## PROBLEM
Gather all lines from the material that contain "data".

BEGIN

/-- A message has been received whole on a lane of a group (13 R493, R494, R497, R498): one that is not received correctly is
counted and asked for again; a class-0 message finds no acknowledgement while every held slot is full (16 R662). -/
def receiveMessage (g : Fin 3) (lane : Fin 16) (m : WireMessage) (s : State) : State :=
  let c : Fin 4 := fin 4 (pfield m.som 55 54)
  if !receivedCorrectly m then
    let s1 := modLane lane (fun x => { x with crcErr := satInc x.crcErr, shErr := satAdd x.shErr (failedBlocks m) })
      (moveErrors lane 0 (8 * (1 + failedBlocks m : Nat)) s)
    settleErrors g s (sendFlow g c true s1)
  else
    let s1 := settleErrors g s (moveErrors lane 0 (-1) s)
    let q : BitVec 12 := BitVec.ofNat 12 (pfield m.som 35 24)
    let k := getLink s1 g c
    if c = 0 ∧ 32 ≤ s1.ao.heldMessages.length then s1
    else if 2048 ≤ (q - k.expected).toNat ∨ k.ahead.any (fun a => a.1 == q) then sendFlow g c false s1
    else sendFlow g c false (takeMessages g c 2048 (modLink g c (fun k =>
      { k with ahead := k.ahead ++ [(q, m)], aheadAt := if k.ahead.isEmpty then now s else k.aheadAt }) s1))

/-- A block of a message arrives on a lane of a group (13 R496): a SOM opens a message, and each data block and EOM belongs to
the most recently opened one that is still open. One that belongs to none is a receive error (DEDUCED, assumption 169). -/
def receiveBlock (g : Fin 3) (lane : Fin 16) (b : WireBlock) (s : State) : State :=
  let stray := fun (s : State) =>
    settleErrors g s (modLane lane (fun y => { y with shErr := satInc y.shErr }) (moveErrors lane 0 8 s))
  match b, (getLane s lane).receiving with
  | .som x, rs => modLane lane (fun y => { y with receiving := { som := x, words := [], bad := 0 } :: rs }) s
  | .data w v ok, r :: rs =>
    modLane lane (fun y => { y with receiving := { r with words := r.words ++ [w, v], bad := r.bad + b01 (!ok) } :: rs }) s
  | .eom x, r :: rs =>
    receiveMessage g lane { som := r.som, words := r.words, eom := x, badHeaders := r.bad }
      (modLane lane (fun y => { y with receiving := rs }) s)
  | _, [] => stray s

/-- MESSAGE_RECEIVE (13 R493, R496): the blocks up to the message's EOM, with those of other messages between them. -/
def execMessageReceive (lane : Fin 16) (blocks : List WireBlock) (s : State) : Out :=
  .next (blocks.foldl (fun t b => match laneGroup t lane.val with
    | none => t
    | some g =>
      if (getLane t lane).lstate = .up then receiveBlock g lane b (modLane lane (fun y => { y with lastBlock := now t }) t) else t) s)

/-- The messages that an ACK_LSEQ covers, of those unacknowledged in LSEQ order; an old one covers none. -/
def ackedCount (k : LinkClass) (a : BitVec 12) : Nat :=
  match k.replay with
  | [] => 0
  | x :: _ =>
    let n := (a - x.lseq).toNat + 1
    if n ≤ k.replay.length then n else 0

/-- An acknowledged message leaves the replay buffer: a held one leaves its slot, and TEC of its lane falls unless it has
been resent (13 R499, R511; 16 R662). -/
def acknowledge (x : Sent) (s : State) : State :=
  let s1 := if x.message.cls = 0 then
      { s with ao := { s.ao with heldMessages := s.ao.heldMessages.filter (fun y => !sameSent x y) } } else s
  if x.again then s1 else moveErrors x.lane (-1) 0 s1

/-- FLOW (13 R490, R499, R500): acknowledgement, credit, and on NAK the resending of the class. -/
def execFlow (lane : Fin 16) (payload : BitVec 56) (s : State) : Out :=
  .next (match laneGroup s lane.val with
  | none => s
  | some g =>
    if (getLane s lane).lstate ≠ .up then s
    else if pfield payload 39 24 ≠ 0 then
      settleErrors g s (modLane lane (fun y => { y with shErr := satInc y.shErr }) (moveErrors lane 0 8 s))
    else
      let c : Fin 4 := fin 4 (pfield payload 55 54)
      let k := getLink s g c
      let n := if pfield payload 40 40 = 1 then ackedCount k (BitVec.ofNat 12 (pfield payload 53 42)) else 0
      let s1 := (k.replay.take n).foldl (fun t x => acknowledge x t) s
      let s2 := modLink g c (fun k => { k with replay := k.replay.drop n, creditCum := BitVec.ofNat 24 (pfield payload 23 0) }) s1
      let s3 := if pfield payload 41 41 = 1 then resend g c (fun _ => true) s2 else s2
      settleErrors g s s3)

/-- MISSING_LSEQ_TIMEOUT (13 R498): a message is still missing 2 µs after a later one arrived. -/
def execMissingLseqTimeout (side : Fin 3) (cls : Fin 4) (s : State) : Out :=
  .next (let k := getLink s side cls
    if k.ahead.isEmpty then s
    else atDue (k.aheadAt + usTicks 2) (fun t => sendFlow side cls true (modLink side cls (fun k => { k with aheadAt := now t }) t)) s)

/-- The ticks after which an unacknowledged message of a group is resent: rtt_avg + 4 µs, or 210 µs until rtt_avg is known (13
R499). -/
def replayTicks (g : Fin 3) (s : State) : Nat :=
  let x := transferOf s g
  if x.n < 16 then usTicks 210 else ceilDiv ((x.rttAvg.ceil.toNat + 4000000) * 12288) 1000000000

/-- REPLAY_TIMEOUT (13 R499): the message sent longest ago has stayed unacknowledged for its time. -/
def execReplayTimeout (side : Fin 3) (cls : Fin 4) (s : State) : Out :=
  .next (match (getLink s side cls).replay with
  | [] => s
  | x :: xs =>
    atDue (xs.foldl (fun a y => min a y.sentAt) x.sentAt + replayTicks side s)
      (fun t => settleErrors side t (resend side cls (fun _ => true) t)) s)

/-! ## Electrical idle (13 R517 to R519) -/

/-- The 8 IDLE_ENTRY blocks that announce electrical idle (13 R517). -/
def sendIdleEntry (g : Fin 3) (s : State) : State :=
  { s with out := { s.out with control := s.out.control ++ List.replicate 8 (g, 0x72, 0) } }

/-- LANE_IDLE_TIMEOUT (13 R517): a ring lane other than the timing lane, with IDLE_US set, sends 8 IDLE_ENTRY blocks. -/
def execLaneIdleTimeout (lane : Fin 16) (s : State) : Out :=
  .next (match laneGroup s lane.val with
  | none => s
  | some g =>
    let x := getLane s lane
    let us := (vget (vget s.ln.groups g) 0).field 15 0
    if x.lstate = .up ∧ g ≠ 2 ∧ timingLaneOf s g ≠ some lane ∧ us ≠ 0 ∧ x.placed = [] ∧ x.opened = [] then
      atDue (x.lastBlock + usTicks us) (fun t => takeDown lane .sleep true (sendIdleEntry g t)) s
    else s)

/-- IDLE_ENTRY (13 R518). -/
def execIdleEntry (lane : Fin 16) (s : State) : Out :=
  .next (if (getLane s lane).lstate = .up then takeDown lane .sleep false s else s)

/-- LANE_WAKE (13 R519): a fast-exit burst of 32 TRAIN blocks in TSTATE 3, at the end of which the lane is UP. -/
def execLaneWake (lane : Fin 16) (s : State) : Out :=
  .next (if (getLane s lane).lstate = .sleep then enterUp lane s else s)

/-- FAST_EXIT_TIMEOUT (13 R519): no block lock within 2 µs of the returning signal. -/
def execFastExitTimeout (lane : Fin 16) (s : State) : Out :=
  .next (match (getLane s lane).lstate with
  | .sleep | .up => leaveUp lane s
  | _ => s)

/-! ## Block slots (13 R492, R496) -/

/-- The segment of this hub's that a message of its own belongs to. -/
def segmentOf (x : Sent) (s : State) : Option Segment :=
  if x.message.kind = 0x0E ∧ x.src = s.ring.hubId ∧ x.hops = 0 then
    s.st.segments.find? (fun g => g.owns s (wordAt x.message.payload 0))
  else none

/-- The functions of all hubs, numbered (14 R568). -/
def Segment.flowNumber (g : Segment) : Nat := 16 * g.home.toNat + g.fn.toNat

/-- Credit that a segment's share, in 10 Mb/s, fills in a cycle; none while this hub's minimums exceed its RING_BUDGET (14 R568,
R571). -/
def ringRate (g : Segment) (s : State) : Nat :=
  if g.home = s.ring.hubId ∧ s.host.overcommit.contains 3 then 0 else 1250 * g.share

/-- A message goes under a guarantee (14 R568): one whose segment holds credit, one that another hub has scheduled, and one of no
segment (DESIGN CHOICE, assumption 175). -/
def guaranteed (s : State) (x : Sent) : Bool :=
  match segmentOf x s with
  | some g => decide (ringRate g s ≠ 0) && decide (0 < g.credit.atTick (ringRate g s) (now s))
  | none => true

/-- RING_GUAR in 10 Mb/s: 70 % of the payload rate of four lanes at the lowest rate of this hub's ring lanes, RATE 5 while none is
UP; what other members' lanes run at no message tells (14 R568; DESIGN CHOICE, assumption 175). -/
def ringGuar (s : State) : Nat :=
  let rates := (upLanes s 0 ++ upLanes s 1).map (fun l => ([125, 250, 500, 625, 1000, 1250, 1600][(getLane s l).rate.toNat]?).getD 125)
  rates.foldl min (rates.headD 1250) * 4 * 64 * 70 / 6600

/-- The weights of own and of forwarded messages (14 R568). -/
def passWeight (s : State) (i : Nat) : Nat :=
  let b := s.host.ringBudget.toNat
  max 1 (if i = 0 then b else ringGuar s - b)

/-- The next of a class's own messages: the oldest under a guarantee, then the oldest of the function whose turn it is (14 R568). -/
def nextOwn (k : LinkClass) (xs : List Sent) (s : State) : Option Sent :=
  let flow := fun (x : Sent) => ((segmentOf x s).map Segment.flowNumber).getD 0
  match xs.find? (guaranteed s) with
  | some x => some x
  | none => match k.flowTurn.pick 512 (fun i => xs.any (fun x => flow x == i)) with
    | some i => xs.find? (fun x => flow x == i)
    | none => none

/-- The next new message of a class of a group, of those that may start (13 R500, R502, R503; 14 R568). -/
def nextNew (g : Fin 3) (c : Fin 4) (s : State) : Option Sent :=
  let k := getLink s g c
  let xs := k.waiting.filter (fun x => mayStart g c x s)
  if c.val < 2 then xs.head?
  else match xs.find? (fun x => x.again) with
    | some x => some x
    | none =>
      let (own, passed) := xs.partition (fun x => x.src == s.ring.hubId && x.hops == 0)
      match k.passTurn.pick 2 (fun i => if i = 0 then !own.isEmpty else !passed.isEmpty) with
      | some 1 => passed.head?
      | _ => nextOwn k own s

END

## RESULT OF THE TASK
/-- A block of a message arrives on a lane of a group (13 R496): a SOM opens a message, and each data block and EOM belongs to
  | .data w v ok, r :: rs =>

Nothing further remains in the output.